Please show each line of the listing where "rxRead" is present.

* * * * * * * * *

@[simp] theorem State.noteRead_tx (x : Sample) (room : Bool) : (s.noteRead x room).tx = s.tx := rfl
@[simp] theorem State.noteRead_rx (x : Sample) (room : Bool) : (s.noteRead x room).rx = s.rx := rfl
@[simp] theorem State.noteRead_rb (x : Sample) (room : Bool) : (s.noteRead x room).rb = s.rb := rfl
@[simp] theorem State.noteRead_fg (x : Sample) (room : Bool) : (s.noteRead x room).fg = s.fg := rfl
@[simp] theorem State.noteRead_irqPc (x : Sample) (room : Bool) : (s.noteRead x room).irqPc = s.irqPc := rfl
@[simp] theorem State.noteRead_prod (x : Sample) (room : Bool) : (s.noteRead x room).prod = s.prod := rfl
@[simp] theorem State.noteRead_cons (x : Sample) (room : Bool) : (s.noteRead x room).cons = s.cons := rfl
@[simp] theorem State.noteRead_hal (x : Sample) (room : Bool) : (s.noteRead x room).hal = s.hal := rfl
@[simp] theorem State.noteRead_gie (x : Sample) (room : Bool) : (s.noteRead x room).gie = s.gie := rfl
@[simp] theorem State.noteRead_inited (x : Sample) (room : Bool) : (s.noteRead x room).inited = s.inited := rfl
@[simp] theorem State.noteRead_lineData (x : Sample) (room : Bool) : (s.noteRead x room).lineData = s.lineData := rfl
@[simp] theorem State.noteRead_rbPort (x : Sample) (room : Bool) : (s.noteRead x room).rbPort = s.rbPort := rfl
@[simp] theorem State.noteRead_respLog (x : Sample) (room : Bool) : (s.noteRead x room).respLog = s.respLog := rfl
@[simp] theorem State.noteRead_rxRead (x : Sample) (room : Bool) : (s.noteRead x room).rxRead = s.rxRead ++ [(x, room)] := rfl
@[simp] theorem State.noteRead_draws (x : Sample) (room : Bool) : (s.noteRead x room).draws = s.draws := rfl
@[simp] theorem State.noteRead_agenda (x : Sample) (room : Bool) : (s.noteRead x room).agenda = s.agenda := rfl

@[simp] theorem State.restAgenda_tx : s.restAgenda.tx = s.tx := rfl
@[simp] theorem State.restAgenda_rx : s.restAgenda.rx = s.rx := rfl
@[simp] theorem State.restAgenda_rb : s.restAgenda.rb = s.rb := rfl
@[simp] theorem State.restAgenda_fg : s.restAgenda.fg = s.fg := rfl
@[simp] theorem State.restAgenda_irqPc : s.restAgenda.irqPc = s.irqPc := rfl
@[simp] theorem State.restAgenda_prod : s.restAgenda.prod = s.prod := rfl
@[simp] theorem State.restAgenda_cons : s.restAgenda.cons = s.cons := rfl
@[simp] theorem State.restAgenda_hal : s.restAgenda.hal = s.hal := rfl
@[simp] theorem State.restAgenda_gie : s.restAgenda.gie = s.gie := rfl
@[simp] theorem State.restAgenda_inited : s.restAgenda.inited = s.inited := rfl
@[simp] theorem State.restAgenda_lineData : s.restAgenda.lineData = s.lineData := rfl
@[simp] theorem State.restAgenda_rbPort : s.restAgenda.rbPort = s.rbPort := rfl
@[simp] theorem State.restAgenda_respLog : s.restAgenda.respLog = s.respLog := rfl
@[simp] theorem State.restAgenda_rxRead : s.restAgenda.rxRead = s.rxRead := rfl
@[simp] theorem State.restAgenda_draws : s.restAgenda.draws = s.draws := rfl
@[simp] theorem State.restAgenda_agenda : s.restAgenda.agenda = s.agenda.tail := rfl

@[simp] theorem present_tx (p : Port) (line : List Byte) : (present p line s).tx = s.tx := rfl
@[simp] theorem present_rx (p : Port) (line : List Byte) : (present p line s).rx = s.rx := rfl
@[simp] theorem present_rb (p : Port) (line : List Byte) : (present p line s).rb = s.rb := rfl
@[simp] theorem present_fg (p : Port) (line : List Byte) : (present p line s).fg = s.fg := rfl
@[simp] theorem present_irqPc (p : Port) (line : List Byte) : (present p line s).irqPc = s.irqPc := rfl
@[simp] theorem present_prod (p : Port) (line : List Byte) : (present p line s).prod = s.prod := rfl
@[simp] theorem present_cons (p : Port) (line : List Byte) : (present p line s).cons = s.cons := rfl
@[simp] theorem present_hal (p : Port) (line : List Byte) : (present p line s).hal = s.hal := rfl
@[simp] theorem present_gie (p : Port) (line : List Byte) : (present p line s).gie = s.gie := rfl
@[simp] theorem present_inited (p : Port) (line : List Byte) : (present p line s).inited = s.inited := rfl
@[simp] theorem present_lineData (p : Port) (line : List Byte) : (present p line s).lineData = line := rfl
@[simp] theorem present_respLog (p : Port) (line : List Byte) : (present p line s).respLog = s.respLog := rfl
@[simp] theorem present_rxRead (p : Port) (line : List Byte) : (present p line s).rxRead = s.rxRead := rfl
@[simp] theorem present_draws (p : Port) (line : List Byte) : (present p line s).draws = s.draws := rfl
@[simp] theorem present_agenda (p : Port) (line : List Byte) : (present p line s).agenda = s.agenda := rfl

end updates

section collaborator
variable (c : Collaborator)

@[simp] theorem Collaborator.writeTxRegister_txArmed (v : Byte) : (c.writeTxRegister v).txArmed = c.txArmed := rfl
@[simp] theorem Collaborator.writeTxRegister_rxIrqEnabled (v : Byte) : (c.writeTxRegister v).rxIrqEnabled = c.rxIrqEnabled := rfl
@[simp] theorem Collaborator.writeTxRegister_rxEnabled (v : Byte) : (c.writeTxRegister v).rxEnabled = c.rxEnabled := rfl
@[simp] theorem Collaborator.writeTxRegister_configured (v : Byte) : (c.writeTxRegister v).configured = c.configured := rfl
@[simp] theorem Collaborator.writeTxRegister_txRegEmpty (v : Byte) : (c.writeTxRegister v).txRegEmpty = false := rfl
@[simp] theorem Collaborator.writeTxRegister_rxSample (v : Byte) : (c.writeTxRegister v).rxSample = c.rxSample := rfl
@[simp] theorem Collaborator.writeTxRegister_txLog (v : Byte) : (c.writeTxRegister v).txLog = c.txLog ++ [v] := rfl
@[simp] theorem Collaborator.writeTxRegister_halLog (v : Byte) : (c.writeTxRegister v).halLog = c.halLog ++ [.writeTxRegister v] := rfl
@[simp] theorem Collaborator.writeTxRegister_rxArrived (v : Byte) : (c.writeTxRegister v).rxArrived = c.rxArrived := rfl

@[simp] theorem Collaborator.readRxRegister_txArmed : (c.readRxRegister).txArmed = c.txArmed := rfl
@[simp] theorem Collaborator.readRxRegister_rxIrqEnabled : (c.readRxRegister).rxIrqEnabled = c.rxIrqEnabled := rfl
@[simp] theorem Collaborator.readRxRegister_rxEnabled : (c.readRxRegister).rxEnabled = c.rxEnabled := rfl
@[simp] theorem Collaborator.readRxRegister_configured : (c.readRxRegister).configured = c.configured := rfl
@[simp] theorem Collaborator.readRxRegister_txRegEmpty : (c.readRxRegister).txRegEmpty = c.txRegEmpty := rfl
@[simp] theorem Collaborator.readRxRegister_rxSample : (c.readRxRegister).rxSample = none := rfl
@[simp] theorem Collaborator.readRxRegister_txLog : (c.readRxRegister).txLog = c.txLog := rfl
@[simp] theorem Collaborator.readRxRegister_halLog : (c.readRxRegister).halLog = c.halLog ++ [.readRxRegister] := rfl
@[simp] theorem Collaborator.readRxRegister_rxArrived : (c.readRxRegister).rxArrived = c.rxArrived := rfl

@[simp] theorem Collaborator.setTxInterruptEnabled_txArmed (b : Bool) : (c.setTxInterruptEnabled b).txArmed = b := rfl
@[simp] theorem Collaborator.setTxInterruptEnabled_rxIrqEnabled (b : Bool) : (c.setTxInterruptEnabled b).rxIrqEnabled = c.rxIrqEnabled := rfl
@[simp] theorem Collaborator.setTxInterruptEnabled_rxEnabled (b : Bool) : (c.setTxInterruptEnabled b).rxEnabled = c.rxEnabled := rfl
@[simp] theorem Collaborator.setTxInterruptEnabled_configured (b : Bool) : (c.setTxInterruptEnabled b).configured = c.configured := rfl
@[simp] theorem Collaborator.setTxInterruptEnabled_txRegEmpty (b : Bool) : (c.setTxInterruptEnabled b).txRegEmpty = c.txRegEmpty := rfl
@[simp] theorem Collaborator.setTxInterruptEnabled_rxSample (b : Bool) : (c.setTxInterruptEnabled b).rxSample = c.rxSample := rfl
@[simp] theorem Collaborator.setTxInterruptEnabled_txLog (b : Bool) : (c.setTxInterruptEnabled b).txLog = c.txLog := rfl
@[simp] theorem Collaborator.setTxInterruptEnabled_halLog (b : Bool) : (c.setTxInterruptEnabled b).halLog = c.halLog ++ [.setTxInterruptEnabled b] := rfl
@[simp] theorem Collaborator.setTxInterruptEnabled_rxArrived (b : Bool) : (c.setTxInterruptEnabled b).rxArrived = c.rxArrived := rfl

@[simp] theorem Collaborator.queryFramingError_txArmed : (c.queryFramingError).txArmed = c.txArmed := rfl
@[simp] theorem Collaborator.queryFramingError_rxIrqEnabled : (c.queryFramingError).rxIrqEnabled = c.rxIrqEnabled := rfl
@[simp] theorem Collaborator.queryFramingError_rxEnabled : (c.queryFramingError).rxEnabled = c.rxEnabled := rfl
@[simp] theorem Collaborator.queryFramingError_configured : (c.queryFramingError).configured = c.configured := rfl
@[simp] theorem Collaborator.queryFramingError_txRegEmpty : (c.queryFramingError).txRegEmpty = c.txRegEmpty := rfl
@[simp] theorem Collaborator.queryFramingError_rxSample : (c.queryFramingError).rxSample = c.rxSample := rfl
@[simp] theorem Collaborator.queryFramingError_txLog : (c.queryFramingError).txLog = c.txLog := rfl
@[simp] theorem Collaborator.queryFramingError_halLog : (c.queryFramingError).halLog = c.halLog ++ [.queryFramingError] := rfl
@[simp] theorem Collaborator.queryFramingError_rxArrived : (c.queryFramingError).rxArrived = c.rxArrived := rfl

@[simp] theorem Collaborator.queryOverrun_txArmed : (c.queryOverrun).txArmed = c.txArmed := rfl
@[simp] theorem Collaborator.queryOverrun_rxIrqEnabled : (c.queryOverrun).rxIrqEnabled = c.rxIrqEnabled := rfl
@[simp] theorem Collaborator.queryOverrun_rxEnabled : (c.queryOverrun).rxEnabled = c.rxEnabled := rfl
@[simp] theorem Collaborator.queryOverrun_configured : (c.queryOverrun).configured = c.configured := rfl
@[simp] theorem Collaborator.queryOverrun_txRegEmpty : (c.queryOverrun).txRegEmpty = c.txRegEmpty := rfl
@[simp] theorem Collaborator.queryOverrun_rxSample : (c.queryOverrun).rxSample = c.rxSample := rfl
@[simp] theorem Collaborator.queryOverrun_txLog : (c.queryOverrun).txLog = c.txLog := rfl
@[simp] theorem Collaborator.queryOverrun_halLog : (c.queryOverrun).halLog = c.halLog ++ [.queryOverrun] := rfl
@[simp] theorem Collaborator.queryOverrun_rxArrived : (c.queryOverrun).rxArrived = c.rxArrived := rfl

* * * * * * * * *

[Written answer]
@[simp] theorem State.noteRead_rxRead (x : Sample) (room : Bool) : (s.noteRead x room).rxRead = s.rxRead ++ [(x, room)] := rfl
@[simp] theorem State.restAgenda_rxRead : s.restAgenda.rxRead = s.rxRead := rfl
@[simp] theorem present_rxRead (p : Port) (line : List Byte) : (present p line s).rxRead = s.rxRead := rfl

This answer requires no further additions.